When Scott Stewart first saw an example of reduced control of thrips by one of the commercial seed treatments in cotton in 2011, he wrote it off to misapplication or failure to treat all of the seed in one field in west Tennessee.
“Most years we see very little difference in thrips control or cotton yields between the seed treatments,” said Stewart, professor and IPM coordinator with the University of Tennessee, speaking at the Southern Crop Consultants Meeting in Memphis, Tenn. “Sometimes we’ve seen higher yields with the seed treatments than with Temik in-furrow.”
When a similar problem occurred at the University of Tennessee’s Milan Experiment Station the following year, Stewart contacted the station’s resident director to try to determine the cause of the yield.

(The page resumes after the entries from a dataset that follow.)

-- ==== Sys2Proof/Machine/Requests.lean ====
section
/-! DEFINITION. Requests: the checks of R313, the records of R312 and their order (R314, R315), the GRIST command (R420),
datagrams and reply contexts (R364 to R367), and the actions on a stream (R194, R327). -/

namespace Sys2Proof.Machine

/-! ### The header of R365 and the checks of R313 -/

/-- The bits of header word i that are fields. -/
def headerFields (i : Nat) : Nat :=
  match i with
  | 0 => 0x7FFFFFF
  | 1 => 0x3FFFFF
  | 2 | 13 => 0xFFFF
  | 4 | 5 => 0xFFFFFF
  | 14 | 15 => 0
  | _ => 0xFFFFFFFF

/-- MAGIC and VERSION. -/
def headerMagic (h : List W32) : Bool := bits (wd h 0) 15 0 == 0x4B47 && bits (wd h 0) 19 16 == 1

/-- KIND is not reserved and every field lies in its range (R313). -/
def headerRange (h : List W32) : Bool :=
  decide (bits (wd h 0) 23 20 ≤ 6) && onlyFields headerFields h && decide ((wd h 7).toNat ≤ 16777216) &&
  (wd h 8).toNat % 64 == 0 && decide (bits (wd h 13) 15 0 ≤ 8960)

/-- Does the request choose a new entry: a start or a fork? -/
def Req.enters (r : Req) : Bool := r.kind == 0 || r.kind == 2

/-- Is a stream-table entry in use or reserved (R192, R327)? -/
def Stream.inUse (e : Stream) : Bool := e.live || e.reserved

/-- The live streams of a section. -/
def State.liveIn (s : State) (sec : Nat) : Nat := (s.streams.filter fun e => e.1 / 16384 == sec && e.2.live).length

/-- The live priority streams of a section (R197). -/
def State.prioIn (s : State) (sec : Nat) : Nat :=
  (s.streams.filter fun e => e.1 / 16384 == sec && e.2.live && e.2.prio).length

/-- The section of R314: the fewest live streams among those where the partition owns a half-section, the lowest on a
tie. -/
def State.anySection (s : State) (part : Nat) : Option Nat :=
  ((List.range 4).filter fun c => s.ownsIn part c).foldl (fun (b : Option Nat) c =>
    match b with
    | none => some c
    | some d => if s.liveIn c < s.liveIn d then some c else some d) none

/-- The lowest free index of a section. -/
def State.freeIndex (s : State) (sec : Nat) : Option Nat :=
  let taken := (s.streams.filter fun e => e.1 / 16384 == sec && e.2.inUse).map fun e => e.1 % 16384
  (List.range (min 16384 (taken.length + 1))).find? fun i => !taken.contains i

/-- The lowest free record of a section. -/
def State.freeRec (s : State) (sec : Nat) : Option Nat :=
  let taken := (s.reqs.filter fun e => e.1 / 4096 == sec && e.2.open_).map fun e => e.1 % 4096
  (List.range (min 4096 (taken.length + 1))).find? fun i => !taken.contains i

/-- The record of a header, with the slot of its stream or parent (R312). -/
def State.headerReq (s : State) (h : List W32) (addr : W32) (ctx : Nat) (started : Option (Nat × Nat)) : Req :=
  let kind := bits (wd h 0) 23 20
  let id := bits (wd h 1) 15 0
  let parent := bits (wd h 2) 15 0
  { open_ := true, kind := kind, prio := (wd h 0).getLsbD 24, anyId := (wd h 0).getLsbD 25,
    slot := if kind = 0 then bits (wd h 1) 21 16 else if kind = 2 then (s.stream parent).slot else (s.stream id).slot,
    stream := id, parent := parent, epoch := wd h 3, steps := bits (wd h 4) 23 0, inputCount := bits (wd h 5) 23 0,
    inputFrames := (wd h 0).getLsbD 26, inputDone := 0, inputAddr := addr, replyCtx := ctx, result := 0,
    dims := (h.drop 9).take 4, queued := s.now.setWidth 32, next := 0xFFFF, admitted := false, started := started }

/-- The stream a request acts on, chosen under R314 where it asks for that; none where no entry is free. -/
def State.reqStream (s : State) (r : Req) : Option Nat :=
  if r.enters && r.anyId then
    match s.slotPart r.slot with
    | none => some r.stream
    | some part =>
      (s.anySection part).bind fun c => (s.freeIndex c).map fun i => 16384 * c + i
  else some r.stream

/-- The state of the named stream or parent bars the request (R313, R327). Reset, end, pause and resume need a live stream
(log 14). -/
def State.reqStale (s : State) (r : Req) : Bool :=
  let e := s.stream r.stream
  let p := s.stream r.parent
  match r.kind with
  | 0 => e.inUse
  | 1 => !e.live || e.epoch != r.epoch
  | 2 => !p.live || p.ending || p.epoch != r.epoch || e.inUse
  | _ => !e.live

/-- The first refusal of R313's table that a request meets, DONE when none; r names its stream. The quire of a start is
asked for when it is admitted. A plan that no longer fits refuses every request but an end (R33). -/
def State.refusal (s : State) (r : Req) : Code :=
  let sec := r.stream / 16384
  let plan := (s.slot r.slot).plan
  if (s.freeRec sec).isNone || decide (8 ≤ (s.openReqs r.stream).length) then cOverflow
  else if r.enters && r.prio && decide (256 ≤ s.prioIn sec) then cOverflow
  else if s.reqStale r then cStale
  else match plan, s.slotPart r.slot with
    | some p, some part =>
      if !s.ownsIn part sec then cRole
      else if (List.range 4).any fun i => decide (p.dimMax (16 + i) < (wd r.dims i).toNat) then cShape
      else if p.unfit != 0 && r.kind != 4 then cOverflow
      else cDone
    | _, _ => cRole

/-- A record put at the end of its stream's open requests: served in arrival order (R315). fuel bounds the chain. -/
def State.linkAt (rec_ : Nat) : Nat → Nat → State → State
  | 0, _, s => s
  | n + 1, k, s =>
    let r := s.req k
    if r.next = 0xFFFF then s.modReq k fun r => { r with next := rec_ } else State.linkAt rec_ n (reqKey (k / 4096) r.next) s

/-- A continue enters its stream's order of service. -/
def State.link (s : State) (i rec_ : Nat) : State :=
  let e := s.stream i
  let head := s.req (reqKey (i / 16384) e.reqIndex)
  if head.open_ && head.stream == i && decide (head.kind ≤ 3) && e.reqIndex != rec_ then
    State.linkAt rec_ 16 (reqKey (i / 16384) e.reqIndex) s
  else s.modStream i fun e => { e with reqIndex := rec_, stepsLeft := 0 }

/-- A request judged, and on acceptance recorded: its code, its stream and the state. The entry of a start or a fork is
set aside at once. -/
def State.submit (s : State) (h : List W32) (addr : W32) (ctx : Nat) (started : Option (Nat × Nat)) :
    Code × Nat × State :=
  let r := s.headerReq h addr ctx started
  if !headerMagic h || !headerRange h then (cAlign, r.stream, s)
  else match s.reqStream r with
    | none => (cOverflow, r.stream, s)
    | some i =>
      let r := { r with stream := i }
      let v := s.refusal r
      if v != cDone then (v, i, s)
      else
        let sec := i / 16384
        let n := (s.freeRec sec).getD 0
        let s := s.setReq (reqKey sec n) r
        let s := if r.enters then s.modStream i fun e => { e with reserved := true } else s
        (cDone, i, if r.kind = 1 then s.link i n else s)

/-- Served requests that ask for nothing more end with DONE, each in turn (R316). fuel bounds the chain. -/
def State.settle : Nat → Nat → State → State
  | 0, _, s => s
  | n + 1, i, s =>
    match s.serving i with
    | none => s
    | some k =>
      if (s.stream i).live && decide ((s.req k).inputCount ≤ (s.req k).inputDone) && (s.stream i).stepsLeft == 0 then
        State.settle n i (s.endReq k cDone [])
      else s

/-- Open requests a stream can have, and one more. -/
def settleFuel : Nat := 9

/-- GRIST: a request without steps or input, treated as R312 to R315 set out; a refused one ends the command at once
(R420). -/
def execGrist (q tag : Nat) (header : List W32) (s : State) : Host.Outcome State Fault Refusal :=
  .next (s.onStarted q tag 0x12 (fun _ => true) fun _ =>
    if bits (wd header 4) 23 0 != 0 || bits (wd header 5) 23 0 != 0 || wd header 7 != 0 || bits (wd header 13) 15 0 != 0 then
      s.finish q tag cAlign 0 0
    else
      let r := s.submit header 0 0xFFFF (some (q, tag))
      if r.1 != cDone then s.finish q tag r.1 0 0 else r.2.2.modStarted q tag fun t => { t with begun := true })

/-! ### Datagrams and reply contexts (R364 to R366) -/

/-- Is a port an edge port that is up (R344)? -/
def State.edgeUp (s : State) (port : Nat) : Bool := bits (s.portWord port) 1 0 == 2 && (s.fport port).state == 2

/-- REQ_UDP_PORT. -/
def State.udpPort (s : State) : Nat := let p := bits (s.sys 0) 31 16; if p = 0 then 47716 else p

/-- A port's own address of a family. -/
def State.portIp (s : State) (port : Nat) (ip6 : Bool) : BitVec 128 :=
  let w (i : Nat) : Nat := (s.modw (16 + 12 * port + i)).toNat
  if ip6 then BitVec.ofNat 128 (w 4 + (w 5 <<< 32) + (w 6 <<< 64) + (w 7 <<< 96)) else BitVec.ofNat 128 (w 3)

/-- A frame that the port takes, untagged (VLAN 0) or with the port's VLAN, with a header that R366 does not call bad. -/
def State.datagramOk (s : State) (port : Nat) (d : Datagram) : Bool :=
  let h := d.words
  d.good && (d.vlan == 0 || d.vlan.toNat == bits (s.portWord port) 23 12) && s.portIp port d.ip6 != 0 && d.dstIp == s.portIp port d.ip6 &&
  d.dstPort.toNat == s.udpPort && headerMagic h && bits (wd h 13) 15 0 == d.data.length &&
  decide ((wd h 8).toNat + d.data.length ≤ (wd h 7).toNat)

It turned out researchers had applied high rates of Cotoran and Dual herbicides pre-emergence to combat glyphosate-resistant Palmer amaranth or pigweed in the plots.
“We know that pre-emergence herbicides can have an impact on seedling vigor and delay the crop,” said Stewart. “We thought the herbicides might also be preventing absorption of the thiamethoxam, the active ingredient in one of the seed treatments.”
But laboratory analyses showed the plants in the plots that received higher rates of pre-emergence herbicides also had higher levels of thiamethoxam.